-- ==== Sys2Proof/Laws/State.lean ====
section
/-! SUPPORT. What each elementary update of the device leaves alone, one lemma per field. -/
namespace Sys2Proof.Machine


@[simp] theorem State.withDev_clk (s : State) (f : Dev → Dev) : (s.withDev f).clk = s.clk := rfl
@[simp] theorem State.withDev_dev (s : State) (f : Dev → Dev) : (s.withDev f).dev = f s.dev := rfl
@[simp] theorem State.withDev_pending (s : State) (f : Dev → Dev) : (s.withDev f).pending = s.pending := rfl


@[simp] theorem Dev.setReg_mem (d : Dev) (off : Nat) (v : W32) : (d.setReg off v).mem = d.mem := rfl
@[simp] theorem Dev.setReg_otp (d : Dev) (off : Nat) (v : W32) : (d.setReg off v).otp = d.otp := rfl
@[simp] theorem Dev.setReg_rdata (d : Dev) (off : Nat) (v : W32) : (d.setReg off v).rdata = d.rdata := rfl
@[simp] theorem Dev.setReg_tk (d : Dev) (off : Nat) (v : W32) : (d.setReg off v).tk = d.tk := rfl
@[simp] theorem Dev.setReg_xtal (d : Dev) (off : Nat) (v : W32) : (d.setReg off v).xtal = d.xtal := rfl
@[simp] theorem Dev.setReg_free (d : Dev) (off : Nat) (v : W32) : (d.setReg off v).free = d.free := rfl
@[simp] theorem Dev.setReg_raised (d : Dev) (off : Nat) (v : W32) : (d.setReg off v).raised = d.raised := rfl
@[simp] theorem Dev.setReg_w1cNow (d : Dev) (off : Nat) (v : W32) : (d.setReg off v).w1cNow = d.w1cNow := rfl
@[simp] theorem Dev.setReg_shot (d : Dev) (off : Nat) (v : W32) : (d.setReg off v).shot = d.shot := rfl
@[simp] theorem Dev.setReg_round (d : Dev) (off : Nat) (v : W32) : (d.setReg off v).round = d.round := rfl
@[simp] theorem Dev.setReg_taint (d : Dev) (off : Nat) (v : W32) : (d.setReg off v).taint = d.taint := rfl
@[simp] theorem Dev.setReg_shotLo (d : Dev) (off : Nat) (v : W32) : (d.setReg off v).shotLo = d.shotLo := rfl
@[simp] theorem Dev.setReg_shotHiShadow (d : Dev) (off : Nat) (v : W32) : (d.setReg off v).shotHiShadow = d.shotHiShadow := rfl
@[simp] theorem Dev.setReg_asapNew (d : Dev) (off : Nat) (v : W32) : (d.setReg off v).asapNew = d.asapNew := rfl
@[simp] theorem Dev.setReg_asapDue (d : Dev) (off : Nat) (v : W32) : (d.setReg off v).asapDue = d.asapDue := rfl
@[simp] theorem Dev.setReg_pgs (d : Dev) (off : Nat) (v : W32) : (d.setReg off v).pgs = d.pgs := rfl
@[simp] theorem Dev.setReg_tmlSh (d : Dev) (off : Nat) (v : W32) : (d.setReg off v).tmlSh = d.tmlSh := rfl
@[simp] theorem Dev.setReg_ocs (d : Dev) (off : Nat) (v : W32) : (d.setReg off v).ocs = d.ocs := rfl
@[simp] theorem Dev.setReg_slots (d : Dev) (off : Nat) (v : W32) : (d.setReg off v).slots = d.slots := rfl
@[simp] theorem Dev.setReg_shotTk (d : Dev) (off : Nat) (v : W32) : (d.setReg off v).shotTk = d.shotTk := rfl
@[simp] theorem Dev.setReg_taintTk (d : Dev) (off : Nat) (v : W32) : (d.setReg off v).taintTk = d.taintTk := rfl
@[simp] theorem Dev.setReg_staged (d : Dev) (off : Nat) (v : W32) : (d.setReg off v).staged = d.staged := rfl
@[simp] theorem Dev.setReg_force (d : Dev) (off : Nat) (v : W32) : (d.setReg off v).force = d.force := rfl
@[simp] theorem Dev.setReg_eras (d : Dev) (off : Nat) (v : W32) : (d.setReg off v).eras = d.eras := rfl
@[simp] theorem Dev.setReg_labels (d : Dev) (off : Nat) (v : W32) : (d.setReg off v).labels = d.labels := rfl
@[simp] theorem Dev.setReg_gsSoon (d : Dev) (off : Nat) (v : W32) : (d.setReg off v).gsSoon = d.gsSoon := rfl
@[simp] theorem Dev.setReg_gsNext (d : Dev) (off : Nat) (v : W32) : (d.setReg off v).gsNext = d.gsNext := rfl
@[simp] theorem Dev.setReg_gsDone (d : Dev) (off : Nat) (v : W32) : (d.setReg off v).gsDone = d.gsDone := rfl
@[simp] theorem Dev.setReg_lateRegs (d : Dev) (off : Nat) (v : W32) : (d.setReg off v).lateRegs = d.lateRegs := rfl
@[simp] theorem Dev.setReg_lateMem (d : Dev) (off : Nat) (v : W32) : (d.setReg off v).lateMem = d.lateMem := rfl
@[simp] theorem Dev.setReg_urt (d : Dev) (off : Nat) (v : W32) : (d.setReg off v).urt = d.urt := rfl
@[simp] theorem Dev.setReg_mcBad (d : Dev) (off : Nat) (v : W32) : (d.setReg off v).mcBad = d.mcBad := rfl
@[simp] theorem Dev.setReg_ucommit (d : Dev) (off : Nat) (v : W32) : (d.setReg off v).ucommit = d.ucommit := rfl
@[simp] theorem Dev.setReg_frameWr (d : Dev) (off : Nat) (v : W32) : (d.setReg off v).frameWr = d.frameWr := rfl
@[simp] theorem Dev.setReg_ics (d : Dev) (off : Nat) (v : W32) : (d.setReg off v).ics = d.ics := rfl
@[simp] theorem Dev.setReg_colWait (d : Dev) (off : Nat) (v : W32) : (d.setReg off v).colWait = d.colWait := rfl
@[simp] theorem Dev.setReg_colTaken (d : Dev) (off : Nat) (v : W32) : (d.setReg off v).colTaken = d.colTaken := rfl
@[simp] theorem Dev.setReg_transit (d : Dev) (off : Nat) (v : W32) : (d.setReg off v).transit = d.transit := rfl
@[simp] theorem Dev.setReg_loWrites (d : Dev) (off : Nat) (v : W32) : (d.setReg off v).loWrites = d.loWrites := rfl
@[simp] theorem Dev.setReg_sieve (d : Dev) (off : Nat) (v : W32) : (d.setReg off v).sieve = d.sieve := rfl
@[simp] theorem Dev.setReg_decq (d : Dev) (off : Nat) (v : W32) : (d.setReg off v).decq = d.decq := rfl
@[simp] theorem Dev.setReg_sieveq (d : Dev) (off : Nat) (v : W32) : (d.setReg off v).sieveq = d.sieveq := rfl
@[simp] theorem Dev.setReg_mkIntake (d : Dev) (off : Nat) (v : W32) : (d.setReg off v).mkIntake = d.mkIntake := rfl
@[simp] theorem Dev.setReg_wit (d : Dev) (off : Nat) (v : W32) : (d.setReg off v).wit = d.wit := rfl
@[simp] theorem Dev.setReg_trigq (d : Dev) (off : Nat) (v : W32) : (d.setReg off v).trigq = d.trigq := rfl
@[simp] theorem Dev.setReg_links (d : Dev) (off : Nat) (v : W32) : (d.setReg off v).links = d.links := rfl
@[simp] theorem Dev.setReg_inbox (d : Dev) (off : Nat) (v : W32) : (d.setReg off v).inbox = d.inbox := rfl
@[simp] theorem Dev.setReg_dmas (d : Dev) (off : Nat) (v : W32) : (d.setReg off v).dmas = d.dmas := rfl
@[simp] theorem Dev.setReg_dmaLast (d : Dev) (off : Nat) (v : W32) : (d.setReg off v).dmaLast = d.dmaLast := rfl
@[simp] theorem Dev.setReg_dmaTick (d : Dev) (off : Nat) (v : W32) : (d.setReg off v).dmaTick = d.dmaTick := rfl
@[simp] theorem Dev.setReg_remotes (d : Dev) (off : Nat) (v : W32) : (d.setReg off v).remotes = d.remotes := rfl
@[simp] theorem Dev.setReg_hostWr (d : Dev) (off : Nat) (v : W32) : (d.setReg off v).hostWr = d.hostWr := rfl
@[simp] theorem Dev.setReg_lateReads (d : Dev) (off : Nat) (v : W32) : (d.setReg off v).lateReads = d.lateReads := rfl
@[simp] theorem Dev.setReg_pci (d : Dev) (off : Nat) (v : W32) : (d.setReg off v).pci = d.pci := rfl
@[simp] theorem Dev.setReg_rlyTk (d : Dev) (off : Nat) (v : W32) : (d.setReg off v).rlyTk = d.rlyTk := rfl
@[simp] theorem Dev.setReg_perstLow (d : Dev) (off : Nat) (v : W32) : (d.setReg off v).perstLow = d.perstLow := rfl
@[simp] theorem Dev.setReg_msixSent (d : Dev) (off : Nat) (v : W32) : (d.setReg off v).msixSent = d.msixSent := rfl
@[simp] theorem Dev.setReg_ramp (d : Dev) (off : Nat) (v : W32) : (d.setReg off v).ramp = d.ramp := rfl
@[simp] theorem Dev.setReg_rehyQ (d : Dev) (off : Nat) (v : W32) : (d.setReg off v).rehyQ = d.rehyQ := rfl
@[simp] theorem Dev.setReg_boot (d : Dev) (off : Nat) (v : W32) : (d.setReg off v).boot = d.boot := rfl
@[simp] theorem Dev.setReg_flash (d : Dev) (off : Nat) (v : W32) : (d.setReg off v).flash = d.flash := rfl
@[simp] theorem Dev.setReg_mcChain (d : Dev) (off : Nat) (v : W32) : (d.setReg off v).mcChain = d.mcChain := rfl
@[simp] theorem Dev.setReg_reports (d : Dev) (off : Nat) (v : W32) : (d.setReg off v).reports = d.reports := rfl
@[simp] theorem Dev.setReg_attesting (d : Dev) (off : Nat) (v : W32) : (d.setReg off v).attesting = d.attesting := rfl
@[simp] theorem Dev.setReg_logNext (d : Dev) (off : Nat) (v : W32) : (d.setReg off v).logNext = d.logNext := rfl
@[simp] theorem Dev.setReg_heat (d : Dev) (off : Nat) (v : W32) : (d.setReg off v).heat = d.heat := rfl
@[simp] theorem Dev.setReg_askedTk (d : Dev) (off : Nat) (v : W32) : (d.setReg off v).askedTk = d.askedTk := rfl
@[simp] theorem Dev.setReg_calStaged (d : Dev) (off : Nat) (v : W32) : (d.setReg off v).calStaged = d.calStaged := rfl
@[simp] theorem Dev.setReg_calApplied (d : Dev) (off : Nat) (v : W32) : (d.setReg off v).calApplied = d.calApplied := rfl
@[simp] theorem Dev.setReg_calChoice (d : Dev) (off : Nat) (v : W32) : (d.setReg off v).calChoice = d.calChoice := rfl
@[simp] theorem Dev.setReg_calTk (d : Dev) (off : Nat) (v : W32) : (d.setReg off v).calTk = d.calTk := rfl
@[simp] theorem Dev.setReg_nospareTaint (d : Dev) (off : Nat) (v : W32) : (d.setReg off v).nospareTaint = d.nospareTaint := rfl
@[simp] theorem Dev.setReg_calQ (d : Dev) (off : Nat) (v : W32) : (d.setReg off v).calQ = d.calQ := rfl
@[simp] theorem Dev.setReg_calTemp (d : Dev) (off : Nat) (v : W32) : (d.setReg off v).calTemp = d.calTemp := rfl
@[simp] theorem Dev.setReg_calAsk (d : Dev) (off : Nat) (v : W32) : (d.setReg off v).calAsk = d.calAsk := rfl
@[simp] theorem Dev.setReg_calStore (d : Dev) (off : Nat) (v : W32) : (d.setReg off v).calStore = d.calStore := rfl
@[simp] theorem Dev.setReg_convs (d : Dev) (off : Nat) (v : W32) : (d.setReg off v).convs = d.convs := rfl
@[simp] theorem Dev.setReg_caps (d : Dev) (off : Nat) (v : W32) : (d.setReg off v).caps = d.caps := rfl
@[simp] theorem Dev.setReg_capSpare (d : Dev) (off : Nat) (v : W32) : (d.setReg off v).capSpare = d.capSpare := rfl
@[simp] theorem Dev.setReg_capAge (d : Dev) (off : Nat) (v : W32) : (d.setReg off v).capAge = d.capAge := rfl
@[simp] theorem Dev.setReg_slices (d : Dev) (off : Nat) (v : W32) : (d.setReg off v).slices = d.slices := rfl
@[simp] theorem Dev.setReg_restores (d : Dev) (off : Nat) (v : W32) : (d.setReg off v).restores = d.restores := rfl
@[simp] theorem Dev.setReg_nextUnit (d : Dev) (off : Nat) (v : W32) : (d.setReg off v).nextUnit = d.nextUnit := rfl
@[simp] theorem Dev.setReg_retry (d : Dev) (off : Nat) (v : W32) : (d.setReg off v).retry = d.retry := rfl
@[simp] theorem Dev.setReg_gapTurn (d : Dev) (off : Nat) (v : W32) : (d.setReg off v).gapTurn = d.gapTurn := rfl
@[simp] theorem Dev.setReg_sigHi (d : Dev) (off : Nat) (v : W32) : (d.setReg off v).sigHi = d.sigHi := rfl
@[simp] theorem Dev.setReg_pllOut (d : Dev) (off : Nat) (v : W32) : (d.setReg off v).pllOut = d.pllOut := rfl
@[simp] theorem Dev.setReg_srpLog (d : Dev) (off : Nat) (v : W32) : (d.setReg off v).srpLog = d.srpLog := rfl
@[simp] theorem Dev.setReg_modeAsk (d : Dev) (off : Nat) (v : W32) : (d.setReg off v).modeAsk = d.modeAsk := rfl
@[simp] theorem Dev.setReg_relayUp (d : Dev) (off : Nat) (v : W32) : (d.setReg off v).relayUp = d.relayUp := rfl
@[simp] theorem Dev.setReg_safeDue (d : Dev) (off : Nat) (v : W32) : (d.setReg off v).safeDue = d.safeDue := rfl
@[simp] theorem Dev.setReg_frzDue (d : Dev) (off : Nat) (v : W32) : (d.setReg off v).frzDue = d.frzDue := rfl
@[simp] theorem Dev.setReg_dogWait (d : Dev) (off : Nat) (v : W32) : (d.setReg off v).dogWait = d.dogWait := rfl
@[simp] theorem Dev.setReg_warm (d : Dev) (off : Nat) (v : W32) : (d.setReg off v).warm = d.warm := rfl
@[simp] theorem Dev.setReg_ctlRestart (d : Dev) (off : Nat) (v : W32) : (d.setReg off v).ctlRestart = d.ctlRestart := rfl
@[simp] theorem Dev.setReg_smb (d : Dev) (off : Nat) (v : W32) : (d.setReg off v).smb = d.smb := rfl
@[simp] theorem Dev.setReg_tap (d : Dev) (off : Nat) (v : W32) : (d.setReg off v).tap = d.tap := rfl
@[simp] theorem Dev.setReg_otpBlocked (d : Dev) (off : Nat) (v : W32) : (d.setReg off v).otpBlocked = d.otpBlocked := rfl
@[simp] theorem Dev.setReg_vauxLost (d : Dev) (off : Nat) (v : W32) : (d.setReg off v).vauxLost = d.vauxLost := rfl
@[simp] theorem Dev.setReg_guardCnt (d : Dev) (off : Nat) (v : W32) : (d.setReg off v).guardCnt = d.guardCnt := rfl
@[simp] theorem Dev.setReg_tasks (d : Dev) (off : Nat) (v : W32) : (d.setReg off v).tasks = d.tasks := rfl
@[simp] theorem Dev.setReg_guardWin (d : Dev) (off : Nat) (v : W32) : (d.setReg off v).guardWin = d.guardWin := rfl
@[simp] theorem Dev.setReg_fwIrq (d : Dev) (off : Nat) (v : W32) : (d.setReg off v).fwIrq = d.fwIrq := rfl
@[simp] theorem Dev.setReg_secIn (d : Dev) (off : Nat) (v : W32) : (d.setReg off v).secIn = d.secIn := rfl
@[simp] theorem Dev.setReg_pba (d : Dev) (off : Nat) (v : W32) : (d.setReg off v).pba = d.pba := rfl
@[simp] theorem Dev.setReg_mkIn (d : Dev) (off : Nat) (v : W32) : (d.setReg off v).mkIn = d.mkIn := rfl
@[simp] theorem Dev.setReg_edges (d : Dev) (off : Nat) (v : W32) : (d.setReg off v).edges = d.edges := rfl
@[simp] theorem Dev.setReg_rillLines (d : Dev) (off : Nat) (v : W32) : (d.setReg off v).rillLines = d.rillLines := rfl
@[simp] theorem Dev.setReg_lvlNow (d : Dev) (off : Nat) (v : W32) : (d.setReg off v).lvlNow = d.lvlNow := rfl
@[simp] theorem Dev.setReg_mkoHist (d : Dev) (off : Nat) (v : W32) : (d.setReg off v).mkoHist = d.mkoHist := rfl
@[simp] theorem Dev.setReg_stamps (d : Dev) (off : Nat) (v : W32) : (d.setReg off v).stamps = d.stamps := rfl
@[simp] theorem Dev.setReg_stampSpill (d : Dev) (off : Nat) (v : W32) : (d.setReg off v).stampSpill = d.stampSpill := rfl
@[simp] theorem Dev.setReg_stampSeq (d : Dev) (off : Nat) (v : W32) : (d.setReg off v).stampSeq = d.stampSeq := rfl
@[simp] theorem Dev.setReg_cycle (d : Dev) (off : Nat) (v : W32) : (d.setReg off v).cycle = d.cycle := rfl
@[simp] theorem Dev.setReg_bbx (d : Dev) (off : Nat) (v : W32) : (d.setReg off v).bbx = d.bbx := rfl
@[simp] theorem Dev.setReg_freeze (d : Dev) (off : Nat) (v : W32) : (d.setReg off v).freeze = d.freeze := rfl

### PROMPT
Only the lines from the one containing "d.rillLines := rfl" through the last line of the material should be returned, each one exactly as written.

### ANSWER TO THIS TASK
@[simp] theorem Dev.setReg_rillLines (d : Dev) (off : Nat) (v : W32) : (d.setReg off v).rillLines = d.rillLines := rfl
@[simp] theorem Dev.setReg_lvlNow (d : Dev) (off : Nat) (v : W32) : (d.setReg off v).lvlNow = d.lvlNow := rfl
@[simp] theorem Dev.setReg_mkoHist (d : Dev) (off : Nat) (v : W32) : (d.setReg off v).mkoHist = d.mkoHist := rfl
@[simp] theorem Dev.setReg_stamps (d : Dev) (off : Nat) (v : W32) : (d.setReg off v).stamps = d.stamps := rfl
@[simp] theorem Dev.setReg_stampSpill (d : Dev) (off : Nat) (v : W32) : (d.setReg off v).stampSpill = d.stampSpill := rfl
@[simp] theorem Dev.setReg_stampSeq (d : Dev) (off : Nat) (v : W32) : (d.setReg off v).stampSeq = d.stampSeq := rfl
@[simp] theorem Dev.setReg_cycle (d : Dev) (off : Nat) (v : W32) : (d.setReg off v).cycle = d.cycle := rfl
@[simp] theorem Dev.setReg_bbx (d : Dev) (off : Nat) (v : W32) : (d.setReg off v).bbx = d.bbx := rfl
@[simp] theorem Dev.setReg_freeze (d : Dev) (off : Nat) (v : W32) : (d.setReg off v).freeze = d.freeze := rfl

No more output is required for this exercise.